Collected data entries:

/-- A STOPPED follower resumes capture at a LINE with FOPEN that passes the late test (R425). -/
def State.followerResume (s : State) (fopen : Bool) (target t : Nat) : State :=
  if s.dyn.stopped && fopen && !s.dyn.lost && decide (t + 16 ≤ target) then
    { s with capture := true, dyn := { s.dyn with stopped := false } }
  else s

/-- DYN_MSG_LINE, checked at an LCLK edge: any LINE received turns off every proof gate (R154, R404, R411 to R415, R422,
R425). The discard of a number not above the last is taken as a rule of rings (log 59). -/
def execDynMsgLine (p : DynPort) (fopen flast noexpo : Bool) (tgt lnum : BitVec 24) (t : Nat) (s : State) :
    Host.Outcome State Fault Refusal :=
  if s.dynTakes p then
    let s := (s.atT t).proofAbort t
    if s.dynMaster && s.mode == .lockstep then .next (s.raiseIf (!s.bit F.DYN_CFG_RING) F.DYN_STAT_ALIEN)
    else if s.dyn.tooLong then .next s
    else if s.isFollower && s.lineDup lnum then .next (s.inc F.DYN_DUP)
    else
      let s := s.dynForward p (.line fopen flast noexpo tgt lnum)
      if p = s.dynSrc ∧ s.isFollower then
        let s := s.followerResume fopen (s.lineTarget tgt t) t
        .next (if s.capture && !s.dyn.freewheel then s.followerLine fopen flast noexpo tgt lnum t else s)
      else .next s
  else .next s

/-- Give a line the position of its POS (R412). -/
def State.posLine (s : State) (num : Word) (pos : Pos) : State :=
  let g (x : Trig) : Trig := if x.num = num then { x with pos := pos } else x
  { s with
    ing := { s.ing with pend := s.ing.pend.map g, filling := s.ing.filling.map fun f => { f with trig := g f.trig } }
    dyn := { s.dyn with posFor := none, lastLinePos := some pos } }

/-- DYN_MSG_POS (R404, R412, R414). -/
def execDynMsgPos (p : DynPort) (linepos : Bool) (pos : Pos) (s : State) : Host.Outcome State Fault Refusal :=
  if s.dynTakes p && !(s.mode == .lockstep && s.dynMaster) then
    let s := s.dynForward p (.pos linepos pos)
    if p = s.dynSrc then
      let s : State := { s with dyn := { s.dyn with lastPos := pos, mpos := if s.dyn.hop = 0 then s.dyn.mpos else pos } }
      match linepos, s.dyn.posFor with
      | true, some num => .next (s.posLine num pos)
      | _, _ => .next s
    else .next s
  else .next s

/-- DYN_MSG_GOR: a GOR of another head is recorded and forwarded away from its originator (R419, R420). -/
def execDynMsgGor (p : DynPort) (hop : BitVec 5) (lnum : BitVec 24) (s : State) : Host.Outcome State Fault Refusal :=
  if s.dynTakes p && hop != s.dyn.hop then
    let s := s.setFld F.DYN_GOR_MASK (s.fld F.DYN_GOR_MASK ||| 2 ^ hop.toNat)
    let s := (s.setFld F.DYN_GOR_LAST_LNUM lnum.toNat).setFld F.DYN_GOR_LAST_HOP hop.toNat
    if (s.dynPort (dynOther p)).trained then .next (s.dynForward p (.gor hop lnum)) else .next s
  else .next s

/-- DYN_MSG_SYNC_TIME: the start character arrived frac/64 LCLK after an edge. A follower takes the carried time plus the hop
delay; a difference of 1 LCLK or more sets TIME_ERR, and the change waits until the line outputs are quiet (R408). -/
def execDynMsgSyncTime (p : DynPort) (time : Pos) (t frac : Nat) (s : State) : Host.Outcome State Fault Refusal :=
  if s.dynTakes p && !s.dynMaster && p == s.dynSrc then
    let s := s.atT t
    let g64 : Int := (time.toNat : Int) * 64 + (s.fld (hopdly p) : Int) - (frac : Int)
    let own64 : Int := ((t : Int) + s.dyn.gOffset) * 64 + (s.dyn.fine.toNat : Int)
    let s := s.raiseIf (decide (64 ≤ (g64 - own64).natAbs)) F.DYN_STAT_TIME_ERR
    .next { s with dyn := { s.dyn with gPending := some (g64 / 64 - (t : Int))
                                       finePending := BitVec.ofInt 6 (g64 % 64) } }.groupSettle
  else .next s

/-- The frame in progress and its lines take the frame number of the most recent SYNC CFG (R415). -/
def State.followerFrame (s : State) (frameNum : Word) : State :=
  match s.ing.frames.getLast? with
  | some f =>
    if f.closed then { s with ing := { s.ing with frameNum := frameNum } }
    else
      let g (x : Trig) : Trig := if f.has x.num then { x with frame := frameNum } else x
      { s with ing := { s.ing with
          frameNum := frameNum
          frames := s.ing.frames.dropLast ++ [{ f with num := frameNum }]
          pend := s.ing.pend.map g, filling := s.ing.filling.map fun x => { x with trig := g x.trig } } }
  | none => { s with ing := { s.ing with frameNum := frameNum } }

...

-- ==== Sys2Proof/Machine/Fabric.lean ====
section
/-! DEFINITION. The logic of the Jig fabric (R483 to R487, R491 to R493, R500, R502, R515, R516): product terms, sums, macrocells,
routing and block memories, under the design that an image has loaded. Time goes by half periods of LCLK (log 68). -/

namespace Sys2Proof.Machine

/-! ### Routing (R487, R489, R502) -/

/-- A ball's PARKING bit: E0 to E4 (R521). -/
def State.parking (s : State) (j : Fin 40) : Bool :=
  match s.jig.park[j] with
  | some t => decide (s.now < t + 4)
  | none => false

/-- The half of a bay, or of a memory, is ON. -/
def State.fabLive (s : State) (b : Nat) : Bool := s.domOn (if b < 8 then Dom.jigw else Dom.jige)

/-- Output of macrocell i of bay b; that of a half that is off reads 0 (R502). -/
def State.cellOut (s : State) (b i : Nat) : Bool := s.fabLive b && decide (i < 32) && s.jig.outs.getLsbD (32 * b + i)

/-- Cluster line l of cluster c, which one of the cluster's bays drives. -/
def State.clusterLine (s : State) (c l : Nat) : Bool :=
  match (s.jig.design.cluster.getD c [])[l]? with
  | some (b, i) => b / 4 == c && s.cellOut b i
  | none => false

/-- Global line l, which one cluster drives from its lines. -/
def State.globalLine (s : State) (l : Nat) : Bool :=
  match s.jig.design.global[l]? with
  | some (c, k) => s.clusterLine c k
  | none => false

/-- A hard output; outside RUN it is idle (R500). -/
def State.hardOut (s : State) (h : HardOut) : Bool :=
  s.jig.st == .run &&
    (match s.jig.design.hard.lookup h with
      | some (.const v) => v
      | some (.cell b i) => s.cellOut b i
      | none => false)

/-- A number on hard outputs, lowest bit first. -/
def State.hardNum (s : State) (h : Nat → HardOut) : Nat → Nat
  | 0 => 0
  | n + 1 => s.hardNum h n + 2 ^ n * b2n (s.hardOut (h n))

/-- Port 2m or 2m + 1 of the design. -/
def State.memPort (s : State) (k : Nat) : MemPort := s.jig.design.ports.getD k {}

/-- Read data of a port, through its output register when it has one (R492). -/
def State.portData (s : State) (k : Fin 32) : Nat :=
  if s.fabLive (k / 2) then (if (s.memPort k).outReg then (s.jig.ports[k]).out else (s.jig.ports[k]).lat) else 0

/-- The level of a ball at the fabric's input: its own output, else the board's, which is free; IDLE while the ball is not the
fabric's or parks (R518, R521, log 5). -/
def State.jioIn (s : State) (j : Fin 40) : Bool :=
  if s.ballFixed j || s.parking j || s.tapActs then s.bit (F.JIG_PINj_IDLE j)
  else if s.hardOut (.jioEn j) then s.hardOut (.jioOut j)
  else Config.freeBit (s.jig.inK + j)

Work to be completed:
In the entries above, the lines from the one bearing "if s.dyn.stopped &&" up to and including the one bearing "if s.dynTakes p then" should be transcribed exactly; no other line is wanted.

Task solution:
  if s.dyn.stopped && fopen && !s.dyn.lost && decide (t + 16 ≤ target) then
    { s with capture := true, dyn := { s.dyn with stopped := false } }
  else s

/-- DYN_MSG_LINE, checked at an LCLK edge: any LINE received turns off every proof gate (R154, R404, R411 to R415, R422,
R425). The discard of a number not above the last is taken as a rule of rings (log 59). -/
def execDynMsgLine (p : DynPort) (fopen flast noexpo : Bool) (tgt lnum : BitVec 24) (t : Nat) (s : State) :
    Host.Outcome State Fault Refusal :=
  if s.dynTakes p then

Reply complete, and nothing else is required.